2. Усиление P0 вирус

  1. P0 образцы часто содержат недостаточное вирусного титра для последующих экспериментов 2. Усиление шаг в VeroE6 клеток, что клон африканских зеленых мартышек почек (Vero) клеток не хватает IFN-alpha/beta генов 18,19, увеличивает вирусную титра до максимального уровня. Кроме того, другим клеткам не хватает типа я ИФН ответов, таких как клетки Hec1B 20 или MEF клетки IFNAR1-нокаутных мышей 21 mighт быть использованы для этого шага. Распространение VeroE6 клеток в 10-см блюд в модифицированной минимальный Дульбеко необходимой среде (DMEM) (Invitrogen, Cat # 11965092), содержащей 10% FBS, пенициллин-стрептомицина (пенициллин: 100 Ед / мл, стрептомицин: 100 мг / мл), и инкубировать при 37 ° C в инкубаторе с 5% CO 2, пока они не достигнут 80% слияния.
    * Рекомбинантный MP-12 штаммов кодирования мутант НЗ часто не в состоянии повторить эффективно типа я ИФН-компетентных клеток.
  2. Смешайте 300 мл P0 образцов с 2,7 мл DMEM с 10% FBS и пенициллин-стрептомицина. Удалить из культуральной среде VeroE6 клетки, начиная с шага 2.1 и заменить разбавленным P0 образца.

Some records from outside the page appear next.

@[simp] theorem State.modBlock_ns (s : State) (b : Nat) (g : Block → Block) : (s.modBlock b g).ns = s.ns := rfl
@[simp] theorem State.modBlock_beatNs (s : State) (b : Nat) (g : Block → Block) : (s.modBlock b g).beatNs = s.beatNs := rfl
@[simp] theorem State.modBlock_service (s : State) (b : Nat) (g : Block → Block) : (s.modBlock b g).service = s.service := rfl
@[simp] theorem State.modBlock_ports (s : State) (b : Nat) (g : Block → Block) : (s.modBlock b g).ports = s.ports := rfl
@[simp] theorem State.modBlock_dieLinks (s : State) (b : Nat) (g : Block → Block) : (s.modBlock b g).dieLinks = s.dieLinks := rfl
@[simp] theorem State.modBlock_hbmStacks (s : State) (b : Nat) (g : Block → Block) : (s.modBlock b g).hbmStacks = s.hbmStacks := rfl
@[simp] theorem State.modBlock_ethLinks (s : State) (b : Nat) (g : Block → Block) : (s.modBlock b g).ethLinks = s.ethLinks := rfl
@[simp] theorem State.modBlock_udpPort (s : State) (b : Nat) (g : Block → Block) : (s.modBlock b g).udpPort = s.udpPort := rfl
@[simp] theorem State.modBlock_flowControl (s : State) (b : Nat) (g : Block → Block) : (s.modBlock b g).flowControl = s.flowControl := rfl
@[simp] theorem State.modBlock_ecnMarking (s : State) (b : Nat) (g : Block → Block) : (s.modBlock b g).ecnMarking = s.ecnMarking := rfl
@[simp] theorem State.modBlock_retiredClusters (s : State) (b : Nat) (g : Block → Block) : (s.modBlock b g).retiredClusters = s.retiredClusters := rfl
@[simp] theorem State.modBlock_retiredChannels (s : State) (b : Nat) (g : Block → Block) : (s.modBlock b g).retiredChannels = s.retiredChannels := rfl
@[simp] theorem State.modBlock_powerLimit (s : State) (b : Nat) (g : Block → Block) : (s.modBlock b g).powerLimit = s.powerLimit := rfl
@[simp] theorem State.modBlock_agedAt (s : State) (b : Nat) (g : Block → Block) : (s.modBlock b g).agedAt = s.agedAt := rfl
@[simp] theorem State.modBlock_grant (s : State) (b : Nat) (g : Block → Block) : (s.modBlock b g).grant = s.grant := rfl
@[simp] theorem State.modBlock_fatal (s : State) (b : Nat) (g : Block → Block) : (s.modBlock b g).fatal = s.fatal := rfl
@[simp] theorem State.modBlock_mgmt (s : State) (b : Nat) (g : Block → Block) : (s.modBlock b g).mgmt = s.mgmt := rfl
@[simp] theorem State.modBlock_hostRead (s : State) (b : Nat) (g : Block → Block) : (s.modBlock b g).hostRead = s.hostRead := rfl
@[simp] theorem State.modBlock_clusters (s : State) (b : Nat) (g : Block → Block) : (s.modBlock b g).clusters = s.clusters := rfl
@[simp] theorem State.modBlock_cores (s : State) (b : Nat) (g : Block → Block) : (s.modBlock b g).cores = s.cores := rfl
@[simp] theorem State.modBlock_fes (s : State) (b : Nat) (g : Block → Block) : (s.modBlock b g).fes = s.fes := rfl
@[simp] theorem State.modBlock_lanes (s : State) (b : Nat) (g : Block → Block) : (s.modBlock b g).lanes = s.lanes := rfl
@[simp] theorem State.modBlock_strands (s : State) (b : Nat) (g : Block → Block) : (s.modBlock b g).strands = s.strands := rfl
@[simp] theorem State.modBlock_blocks (s : State) (b : Nat) (g : Block → Block) : (s.modBlock b g).blocks = s.blocks.mod b g := rfl
@[simp] theorem State.modBlock_launches (s : State) (b : Nat) (g : Block → Block) : (s.modBlock b g).launches = s.launches := rfl
@[simp] theorem State.modBlock_accs (s : State) (b : Nat) (g : Block → Block) : (s.modBlock b g).accs = s.accs := rfl
@[simp] theorem State.modBlock_quorums (s : State) (b : Nat) (g : Block → Block) : (s.modBlock b g).quorums = s.quorums := rfl
@[simp] theorem State.modBlock_echoes (s : State) (b : Nat) (g : Block → Block) : (s.modBlock b g).echoes = s.echoes := rfl
@[simp] theorem State.modBlock_ops (s : State) (b : Nat) (g : Block → Block) : (s.modBlock b g).ops = s.ops := rfl
@[simp] theorem State.modBlock_samples (s : State) (b : Nat) (g : Block → Block) : (s.modBlock b g).samples = s.samples := rfl
@[simp] theorem State.modBlock_services (s : State) (b : Nat) (g : Block → Block) : (s.modBlock b g).services = s.services := rfl
@[simp] theorem State.modBlock_mem (s : State) (b : Nat) (g : Block → Block) : (s.modBlock b g).mem = s.mem := rfl
@[simp] theorem State.modBlock_host (s : State) (b : Nat) (g : Block → Block) : (s.modBlock b g).host = s.host := rfl
@[simp] theorem State.modBlock_remote (s : State) (b : Nat) (g : Block → Block) : (s.modBlock b g).remote = s.remote := rfl
@[simp] theorem State.modBlock_poison (s : State) (b : Nat) (g : Block → Block) : (s.modBlock b g).poison = s.poison := rfl
@[simp] theorem State.modBlock_padBad (s : State) (b : Nat) (g : Block → Block) : (s.modBlock b g).padBad = s.padBad := rfl
@[simp] theorem State.modBlock_past (s : State) (b : Nat) (g : Block → Block) : (s.modBlock b g).past = s.past := rfl
@[simp] theorem State.modBlock_seq (s : State) (b : Nat) (g : Block → Block) : (s.modBlock b g).seq = s.seq := rfl
@[simp] theorem State.modBlock_sc (s : State) (b : Nat) (g : Block → Block) : (s.modBlock b g).sc = s.sc := rfl
@[simp] theorem State.modBlock_tags (s : State) (b : Nat) (g : Block → Block) : (s.modBlock b g).tags = s.tags := rfl
@[simp] theorem State.modBlock_turns (s : State) (b : Nat) (g : Block → Block) : (s.modBlock b g).turns = s.turns := rfl
@[simp] theorem State.modBlock_focus (s : State) (b : Nat) (g : Block → Block) : (s.modBlock b g).focus = s.focus := rfl
@[simp] theorem State.modBlock_fresh (s : State) (b : Nat) (g : Block → Block) : (s.modBlock b g).fresh = s.fresh := rfl
@[simp] theorem State.modBlock_uid (s : State) (b : Nat) (g : Block → Block) : (s.modBlock b g).uid = s.uid := rfl

@[simp] theorem State.setLaunch_ns (s : State) (l : Nat) (x : Launch) : (s.setLaunch l x).ns = s.ns := rfl
@[simp] theorem State.setLaunch_beatNs (s : State) (l : Nat) (x : Launch) : (s.setLaunch l x).beatNs = s.beatNs := rfl
@[simp] theorem State.setLaunch_service (s : State) (l : Nat) (x : Launch) : (s.setLaunch l x).service = s.service := rfl
@[simp] theorem State.setLaunch_ports (s : State) (l : Nat) (x : Launch) : (s.setLaunch l x).ports = s.ports := rfl
@[simp] theorem State.setLaunch_dieLinks (s : State) (l : Nat) (x : Launch) : (s.setLaunch l x).dieLinks = s.dieLinks := rfl
@[simp] theorem State.setLaunch_hbmStacks (s : State) (l : Nat) (x : Launch) : (s.setLaunch l x).hbmStacks = s.hbmStacks := rfl
@[simp] theorem State.setLaunch_ethLinks (s : State) (l : Nat) (x : Launch) : (s.setLaunch l x).ethLinks = s.ethLinks := rfl
@[simp] theorem State.setLaunch_udpPort (s : State) (l : Nat) (x : Launch) : (s.setLaunch l x).udpPort = s.udpPort := rfl
@[simp] theorem State.setLaunch_flowControl (s : State) (l : Nat) (x : Launch) : (s.setLaunch l x).flowControl = s.flowControl := rfl
@[simp] theorem State.setLaunch_ecnMarking (s : State) (l : Nat) (x : Launch) : (s.setLaunch l x).ecnMarking = s.ecnMarking := rfl
@[simp] theorem State.setLaunch_retiredClusters (s : State) (l : Nat) (x : Launch) : (s.setLaunch l x).retiredClusters = s.retiredClusters := rfl
@[simp] theorem State.setLaunch_retiredChannels (s : State) (l : Nat) (x : Launch) : (s.setLaunch l x).retiredChannels = s.retiredChannels := rfl
@[simp] theorem State.setLaunch_powerLimit (s : State) (l : Nat) (x : Launch) : (s.setLaunch l x).powerLimit = s.powerLimit := rfl
@[simp] theorem State.setLaunch_agedAt (s : State) (l : Nat) (x : Launch) : (s.setLaunch l x).agedAt = s.agedAt := rfl
@[simp] theorem State.setLaunch_grant (s : State) (l : Nat) (x : Launch) : (s.setLaunch l x).grant = s.grant := rfl
@[simp] theorem State.setLaunch_fatal (s : State) (l : Nat) (x : Launch) : (s.setLaunch l x).fatal = s.fatal := rfl
@[simp] theorem State.setLaunch_mgmt (s : State) (l : Nat) (x : Launch) : (s.setLaunch l x).mgmt = s.mgmt := rfl
@[simp] theorem State.setLaunch_hostRead (s : State) (l : Nat) (x : Launch) : (s.setLaunch l x).hostRead = s.hostRead := rfl
@[simp] theorem State.setLaunch_clusters (s : State) (l : Nat) (x : Launch) : (s.setLaunch l x).clusters = s.clusters := rfl
@[simp] theorem State.setLaunch_cores (s : State) (l : Nat) (x : Launch) : (s.setLaunch l x).cores = s.cores := rfl
@[simp] theorem State.setLaunch_fes (s : State) (l : Nat) (x : Launch) : (s.setLaunch l x).fes = s.fes := rfl
@[simp] theorem State.setLaunch_lanes (s : State) (l : Nat) (x : Launch) : (s.setLaunch l x).lanes = s.lanes := rfl
@[simp] theorem State.setLaunch_strands (s : State) (l : Nat) (x : Launch) : (s.setLaunch l x).strands = s.strands := rfl
@[simp] theorem State.setLaunch_blocks (s : State) (l : Nat) (x : Launch) : (s.setLaunch l x).blocks = s.blocks := rfl
@[simp] theorem State.setLaunch_launches (s : State) (l : Nat) (x : Launch) : (s.setLaunch l x).launches = s.launches.put l x := rfl
@[simp] theorem State.setLaunch_accs (s : State) (l : Nat) (x : Launch) : (s.setLaunch l x).accs = s.accs := rfl
@[simp] theorem State.setLaunch_quorums (s : State) (l : Nat) (x : Launch) : (s.setLaunch l x).quorums = s.quorums := rfl
@[simp] theorem State.setLaunch_echoes (s : State) (l : Nat) (x : Launch) : (s.setLaunch l x).echoes = s.echoes := rfl
@[simp] theorem State.setLaunch_ops (s : State) (l : Nat) (x : Launch) : (s.setLaunch l x).ops = s.ops := rfl
@[simp] theorem State.setLaunch_samples (s : State) (l : Nat) (x : Launch) : (s.setLaunch l x).samples = s.samples := rfl
@[simp] theorem State.setLaunch_services (s : State) (l : Nat) (x : Launch) : (s.setLaunch l x).services = s.services := rfl
@[simp] theorem State.setLaunch_mem (s : State) (l : Nat) (x : Launch) : (s.setLaunch l x).mem = s.mem := rfl
@[simp] theorem State.setLaunch_host (s : State) (l : Nat) (x : Launch) : (s.setLaunch l x).host = s.host := rfl
@[simp] theorem State.setLaunch_remote (s : State) (l : Nat) (x : Launch) : (s.setLaunch l x).remote = s.remote := rfl
@[simp] theorem State.setLaunch_poison (s : State) (l : Nat) (x : Launch) : (s.setLaunch l x).poison = s.poison := rfl
@[simp] theorem State.setLaunch_padBad (s : State) (l : Nat) (x : Launch) : (s.setLaunch l x).padBad = s.padBad := rfl
@[simp] theorem State.setLaunch_past (s : State) (l : Nat) (x : Launch) : (s.setLaunch l x).past = s.past := rfl
@[simp] theorem State.setLaunch_seq (s : State) (l : Nat) (x : Launch) : (s.setLaunch l x).seq = s.seq := rfl
@[simp] theorem State.setLaunch_sc (s : State) (l : Nat) (x : Launch) : (s.setLaunch l x).sc = s.sc := rfl
@[simp] theorem State.setLaunch_tags (s : State) (l : Nat) (x : Launch) : (s.setLaunch l x).tags = s.tags := rfl
@[simp] theorem State.setLaunch_turns (s : State) (l : Nat) (x : Launch) : (s.setLaunch l x).turns = s.turns := rfl
@[simp] theorem State.setLaunch_focus (s : State) (l : Nat) (x : Launch) : (s.setLaunch l x).focus = s.focus := rfl
@[simp] theorem State.setLaunch_fresh (s : State) (l : Nat) (x : Launch) : (s.setLaunch l x).fresh = s.fresh := rfl
@[simp] theorem State.setLaunch_uid (s : State) (l : Nat) (x : Launch) : (s.setLaunch l x).uid = s.uid := rfl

Инкубировать при 37 ° С в течение 1 ч в инкубаторе с 5% CO 2.
  3. Удалить инокулята и добавить 10 мл DMEM с 10% FBS и пенициллин-стрептомицина к каждому блюду.
  4. Инкубировать при 37 ° С в течение от 3 до 4 дней, пока CPE из VeroE6 клетки становится очевидной.
    * Нарушение монослоя происходит во время МП-12 инфекции, whilэлектронной рекомбинантный MP-12 не хватает НЗ, такие как rMP12-C13type (C13type) (рис. 4), не нарушает монослоя, но число погибших плавающие клетки появляются от 2 до 3 дней после заражения.
  5. Урожай супернатант от 3 до 4 точек на дюйм, как описано в разделах 1.9) и 1,10), а также назначить образцов E6P1.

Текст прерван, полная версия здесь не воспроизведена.